*Saved data entries*
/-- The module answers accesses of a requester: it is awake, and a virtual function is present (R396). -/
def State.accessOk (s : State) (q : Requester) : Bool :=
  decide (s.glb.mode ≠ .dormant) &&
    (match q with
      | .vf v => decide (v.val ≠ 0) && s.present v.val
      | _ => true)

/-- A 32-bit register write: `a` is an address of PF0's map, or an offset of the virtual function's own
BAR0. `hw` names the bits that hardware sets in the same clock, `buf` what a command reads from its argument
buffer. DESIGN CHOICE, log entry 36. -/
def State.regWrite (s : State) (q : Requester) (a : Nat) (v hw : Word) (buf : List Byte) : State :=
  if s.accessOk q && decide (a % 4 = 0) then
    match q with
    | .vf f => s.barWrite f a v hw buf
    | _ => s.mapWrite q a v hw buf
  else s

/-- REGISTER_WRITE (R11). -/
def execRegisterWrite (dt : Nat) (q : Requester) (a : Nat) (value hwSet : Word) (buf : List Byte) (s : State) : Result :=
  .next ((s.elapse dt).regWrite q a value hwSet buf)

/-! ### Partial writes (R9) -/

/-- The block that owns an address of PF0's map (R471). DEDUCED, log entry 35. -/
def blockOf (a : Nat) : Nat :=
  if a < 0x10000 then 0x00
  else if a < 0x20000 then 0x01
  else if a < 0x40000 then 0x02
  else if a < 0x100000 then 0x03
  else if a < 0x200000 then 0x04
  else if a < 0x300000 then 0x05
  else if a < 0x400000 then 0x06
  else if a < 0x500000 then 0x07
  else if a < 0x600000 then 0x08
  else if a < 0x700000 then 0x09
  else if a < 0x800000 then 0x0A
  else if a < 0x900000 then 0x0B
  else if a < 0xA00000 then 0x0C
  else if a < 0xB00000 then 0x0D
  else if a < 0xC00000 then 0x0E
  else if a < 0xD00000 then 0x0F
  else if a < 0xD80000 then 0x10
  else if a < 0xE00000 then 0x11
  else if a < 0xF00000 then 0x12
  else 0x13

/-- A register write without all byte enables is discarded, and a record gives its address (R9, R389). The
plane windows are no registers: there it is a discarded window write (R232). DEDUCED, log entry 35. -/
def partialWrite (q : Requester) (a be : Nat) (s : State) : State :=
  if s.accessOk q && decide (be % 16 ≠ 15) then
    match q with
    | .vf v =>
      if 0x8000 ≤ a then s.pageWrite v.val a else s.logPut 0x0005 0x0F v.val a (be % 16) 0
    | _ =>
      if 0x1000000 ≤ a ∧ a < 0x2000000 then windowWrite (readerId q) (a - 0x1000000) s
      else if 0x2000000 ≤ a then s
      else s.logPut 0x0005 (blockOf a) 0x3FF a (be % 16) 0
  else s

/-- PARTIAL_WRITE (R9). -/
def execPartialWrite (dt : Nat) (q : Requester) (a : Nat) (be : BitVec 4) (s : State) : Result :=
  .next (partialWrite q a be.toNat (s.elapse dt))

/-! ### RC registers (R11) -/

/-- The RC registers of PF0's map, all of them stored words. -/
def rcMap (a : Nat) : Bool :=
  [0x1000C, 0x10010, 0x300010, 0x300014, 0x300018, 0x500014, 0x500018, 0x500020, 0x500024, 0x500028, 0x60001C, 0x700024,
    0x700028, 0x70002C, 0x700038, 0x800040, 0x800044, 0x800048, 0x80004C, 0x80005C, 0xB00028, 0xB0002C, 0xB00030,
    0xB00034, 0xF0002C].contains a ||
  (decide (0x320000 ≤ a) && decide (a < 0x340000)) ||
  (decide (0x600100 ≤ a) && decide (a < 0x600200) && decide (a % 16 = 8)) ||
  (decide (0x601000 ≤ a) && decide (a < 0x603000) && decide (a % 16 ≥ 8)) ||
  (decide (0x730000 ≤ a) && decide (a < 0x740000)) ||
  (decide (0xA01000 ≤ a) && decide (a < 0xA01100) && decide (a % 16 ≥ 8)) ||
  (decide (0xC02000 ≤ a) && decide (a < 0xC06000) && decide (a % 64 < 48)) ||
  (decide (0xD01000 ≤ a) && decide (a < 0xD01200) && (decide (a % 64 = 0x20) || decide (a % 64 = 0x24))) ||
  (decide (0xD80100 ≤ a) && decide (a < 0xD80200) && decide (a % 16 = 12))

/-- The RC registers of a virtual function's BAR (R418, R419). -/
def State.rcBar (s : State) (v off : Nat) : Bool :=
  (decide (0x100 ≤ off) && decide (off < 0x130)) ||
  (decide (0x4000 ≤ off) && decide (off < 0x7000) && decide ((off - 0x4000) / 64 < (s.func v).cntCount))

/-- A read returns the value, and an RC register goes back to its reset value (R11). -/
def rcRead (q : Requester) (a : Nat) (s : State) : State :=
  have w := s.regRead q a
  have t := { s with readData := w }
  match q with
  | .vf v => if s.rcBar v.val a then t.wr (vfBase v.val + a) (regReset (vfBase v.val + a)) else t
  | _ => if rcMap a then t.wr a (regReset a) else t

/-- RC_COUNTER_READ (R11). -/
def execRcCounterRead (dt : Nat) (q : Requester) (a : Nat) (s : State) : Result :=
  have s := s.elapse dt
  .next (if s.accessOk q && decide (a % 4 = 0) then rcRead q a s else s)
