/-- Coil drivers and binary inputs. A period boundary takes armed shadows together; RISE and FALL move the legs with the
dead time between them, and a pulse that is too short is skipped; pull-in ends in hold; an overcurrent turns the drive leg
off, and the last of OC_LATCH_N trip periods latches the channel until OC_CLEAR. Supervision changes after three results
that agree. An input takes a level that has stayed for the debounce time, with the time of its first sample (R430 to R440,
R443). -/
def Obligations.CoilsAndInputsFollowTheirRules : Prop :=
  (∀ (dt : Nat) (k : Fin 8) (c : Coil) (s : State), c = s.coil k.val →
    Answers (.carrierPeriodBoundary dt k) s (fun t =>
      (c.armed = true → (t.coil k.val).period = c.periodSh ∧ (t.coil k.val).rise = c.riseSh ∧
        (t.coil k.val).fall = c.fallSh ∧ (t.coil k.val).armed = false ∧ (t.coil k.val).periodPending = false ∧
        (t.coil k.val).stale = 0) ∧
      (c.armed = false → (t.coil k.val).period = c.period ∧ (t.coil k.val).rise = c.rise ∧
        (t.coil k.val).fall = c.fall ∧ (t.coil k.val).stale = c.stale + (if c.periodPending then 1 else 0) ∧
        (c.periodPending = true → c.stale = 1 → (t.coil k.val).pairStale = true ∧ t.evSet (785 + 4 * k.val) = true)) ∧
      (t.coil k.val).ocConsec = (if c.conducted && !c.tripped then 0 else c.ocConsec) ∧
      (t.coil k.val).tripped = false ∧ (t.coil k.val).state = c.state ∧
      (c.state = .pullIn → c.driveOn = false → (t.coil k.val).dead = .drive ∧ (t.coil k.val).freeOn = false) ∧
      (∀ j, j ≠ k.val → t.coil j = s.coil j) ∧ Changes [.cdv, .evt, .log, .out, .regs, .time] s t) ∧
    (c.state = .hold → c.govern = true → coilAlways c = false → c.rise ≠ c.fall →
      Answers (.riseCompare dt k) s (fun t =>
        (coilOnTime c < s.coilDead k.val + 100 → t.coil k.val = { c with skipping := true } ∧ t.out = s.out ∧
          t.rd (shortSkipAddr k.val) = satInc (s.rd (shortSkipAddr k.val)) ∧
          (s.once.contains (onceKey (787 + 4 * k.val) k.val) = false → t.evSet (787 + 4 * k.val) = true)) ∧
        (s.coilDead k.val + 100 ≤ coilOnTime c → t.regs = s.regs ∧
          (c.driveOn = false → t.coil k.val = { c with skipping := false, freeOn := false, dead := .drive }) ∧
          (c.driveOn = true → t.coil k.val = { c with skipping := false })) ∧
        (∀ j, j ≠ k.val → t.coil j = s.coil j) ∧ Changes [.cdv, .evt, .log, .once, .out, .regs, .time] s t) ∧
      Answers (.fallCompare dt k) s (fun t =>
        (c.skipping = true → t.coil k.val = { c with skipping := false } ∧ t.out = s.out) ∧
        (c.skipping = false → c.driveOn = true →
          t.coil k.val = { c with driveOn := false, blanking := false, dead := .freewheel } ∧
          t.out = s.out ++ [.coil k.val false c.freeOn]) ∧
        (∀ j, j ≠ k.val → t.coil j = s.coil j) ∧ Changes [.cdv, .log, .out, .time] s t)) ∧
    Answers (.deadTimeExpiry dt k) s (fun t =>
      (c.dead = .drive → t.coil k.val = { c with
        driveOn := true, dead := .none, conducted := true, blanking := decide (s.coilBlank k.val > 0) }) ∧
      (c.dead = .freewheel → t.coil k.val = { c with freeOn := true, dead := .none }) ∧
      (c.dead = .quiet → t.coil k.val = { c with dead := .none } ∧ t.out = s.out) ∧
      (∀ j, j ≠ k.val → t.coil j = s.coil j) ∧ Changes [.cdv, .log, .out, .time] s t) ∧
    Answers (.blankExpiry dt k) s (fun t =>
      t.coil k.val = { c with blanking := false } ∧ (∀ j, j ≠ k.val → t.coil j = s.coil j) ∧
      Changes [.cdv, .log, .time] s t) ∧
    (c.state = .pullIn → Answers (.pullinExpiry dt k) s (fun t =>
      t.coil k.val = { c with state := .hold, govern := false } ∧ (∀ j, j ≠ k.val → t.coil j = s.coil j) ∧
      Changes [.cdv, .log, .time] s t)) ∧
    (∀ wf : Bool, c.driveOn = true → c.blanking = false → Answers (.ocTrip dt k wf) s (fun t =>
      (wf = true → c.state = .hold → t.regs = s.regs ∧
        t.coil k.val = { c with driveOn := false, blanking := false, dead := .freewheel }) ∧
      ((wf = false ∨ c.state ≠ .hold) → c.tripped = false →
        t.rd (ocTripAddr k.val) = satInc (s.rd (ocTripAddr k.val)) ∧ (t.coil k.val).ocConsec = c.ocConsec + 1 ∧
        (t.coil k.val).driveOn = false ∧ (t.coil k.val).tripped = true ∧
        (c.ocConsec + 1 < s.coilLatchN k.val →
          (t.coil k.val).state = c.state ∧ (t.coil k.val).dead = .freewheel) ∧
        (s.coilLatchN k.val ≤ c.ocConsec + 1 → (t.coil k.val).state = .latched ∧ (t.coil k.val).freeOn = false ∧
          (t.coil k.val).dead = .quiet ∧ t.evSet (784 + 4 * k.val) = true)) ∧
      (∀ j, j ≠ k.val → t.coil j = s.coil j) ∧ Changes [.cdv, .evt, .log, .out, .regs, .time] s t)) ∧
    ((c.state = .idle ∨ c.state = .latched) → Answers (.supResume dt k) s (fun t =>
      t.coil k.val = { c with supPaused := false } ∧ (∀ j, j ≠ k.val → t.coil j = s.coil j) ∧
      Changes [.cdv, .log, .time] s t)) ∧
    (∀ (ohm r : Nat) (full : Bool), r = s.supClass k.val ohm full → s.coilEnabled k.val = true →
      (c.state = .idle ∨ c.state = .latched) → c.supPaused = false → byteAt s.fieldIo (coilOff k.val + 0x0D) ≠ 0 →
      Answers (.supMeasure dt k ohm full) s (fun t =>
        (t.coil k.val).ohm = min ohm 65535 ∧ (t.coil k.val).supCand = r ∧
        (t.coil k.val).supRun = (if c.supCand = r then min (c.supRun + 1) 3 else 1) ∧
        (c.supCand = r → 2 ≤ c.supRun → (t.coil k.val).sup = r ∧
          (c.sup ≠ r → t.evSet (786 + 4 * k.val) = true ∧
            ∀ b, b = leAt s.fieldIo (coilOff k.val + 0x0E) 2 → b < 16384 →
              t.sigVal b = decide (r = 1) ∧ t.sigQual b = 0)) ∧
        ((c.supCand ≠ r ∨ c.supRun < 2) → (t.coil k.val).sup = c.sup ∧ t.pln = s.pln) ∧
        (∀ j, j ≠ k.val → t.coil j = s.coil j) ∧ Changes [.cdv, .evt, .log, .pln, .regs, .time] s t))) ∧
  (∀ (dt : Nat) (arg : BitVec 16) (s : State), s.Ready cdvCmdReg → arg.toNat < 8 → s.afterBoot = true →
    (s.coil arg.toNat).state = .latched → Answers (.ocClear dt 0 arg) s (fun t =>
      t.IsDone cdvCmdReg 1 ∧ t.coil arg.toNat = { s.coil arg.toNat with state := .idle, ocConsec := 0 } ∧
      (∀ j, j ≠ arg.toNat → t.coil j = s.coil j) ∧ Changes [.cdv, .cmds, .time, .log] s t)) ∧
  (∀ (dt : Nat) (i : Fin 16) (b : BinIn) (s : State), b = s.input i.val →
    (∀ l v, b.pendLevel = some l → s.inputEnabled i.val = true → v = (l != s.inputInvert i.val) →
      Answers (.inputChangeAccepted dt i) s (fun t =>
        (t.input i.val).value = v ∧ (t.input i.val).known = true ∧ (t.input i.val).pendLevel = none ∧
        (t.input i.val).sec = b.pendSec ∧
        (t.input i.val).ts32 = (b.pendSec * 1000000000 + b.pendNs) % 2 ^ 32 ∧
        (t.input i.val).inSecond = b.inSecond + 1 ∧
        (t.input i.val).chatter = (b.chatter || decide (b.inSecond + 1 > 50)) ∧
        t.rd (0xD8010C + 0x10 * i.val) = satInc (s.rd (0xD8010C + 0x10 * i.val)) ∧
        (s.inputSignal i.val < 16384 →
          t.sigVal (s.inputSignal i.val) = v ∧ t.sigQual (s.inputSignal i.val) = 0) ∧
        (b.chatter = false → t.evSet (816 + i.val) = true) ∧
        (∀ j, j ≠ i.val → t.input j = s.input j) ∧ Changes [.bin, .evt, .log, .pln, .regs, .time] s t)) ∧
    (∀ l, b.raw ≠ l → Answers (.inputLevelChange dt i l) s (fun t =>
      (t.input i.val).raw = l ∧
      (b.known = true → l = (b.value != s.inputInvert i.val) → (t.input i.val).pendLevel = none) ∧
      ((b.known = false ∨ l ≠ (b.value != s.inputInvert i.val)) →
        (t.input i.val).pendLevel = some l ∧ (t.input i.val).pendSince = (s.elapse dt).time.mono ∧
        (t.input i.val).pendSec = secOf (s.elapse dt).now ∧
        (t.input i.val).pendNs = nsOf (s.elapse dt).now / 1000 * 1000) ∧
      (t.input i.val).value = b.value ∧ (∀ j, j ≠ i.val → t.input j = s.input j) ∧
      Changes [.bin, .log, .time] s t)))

*Work required*
Starting at the line above that holds "(decide (0x100 ≤" and ending at the line that holds "(regReset a) else t", transcribe each line exactly and include no other lines.

*Exercise answer*
  (decide (0x100 ≤ off) && decide (off < 0x130)) ||
  (decide (0x4000 ≤ off) && decide (off < 0x7000) && decide ((off - 0x4000) / 64 < (s.func v).cntCount))

/-- A read returns the value, and an RC register goes back to its reset value (R11). -/
def rcRead (q : Requester) (a : Nat) (s : State) : State :=
  have w := s.regRead q a
  have t := { s with readData := w }
  match q with
  | .vf v => if s.rcBar v.val a then t.wr (vfBase v.val + a) (regReset (vfBase v.val + a)) else t
  | _ => if rcMap a then t.wr a (regReset a) else t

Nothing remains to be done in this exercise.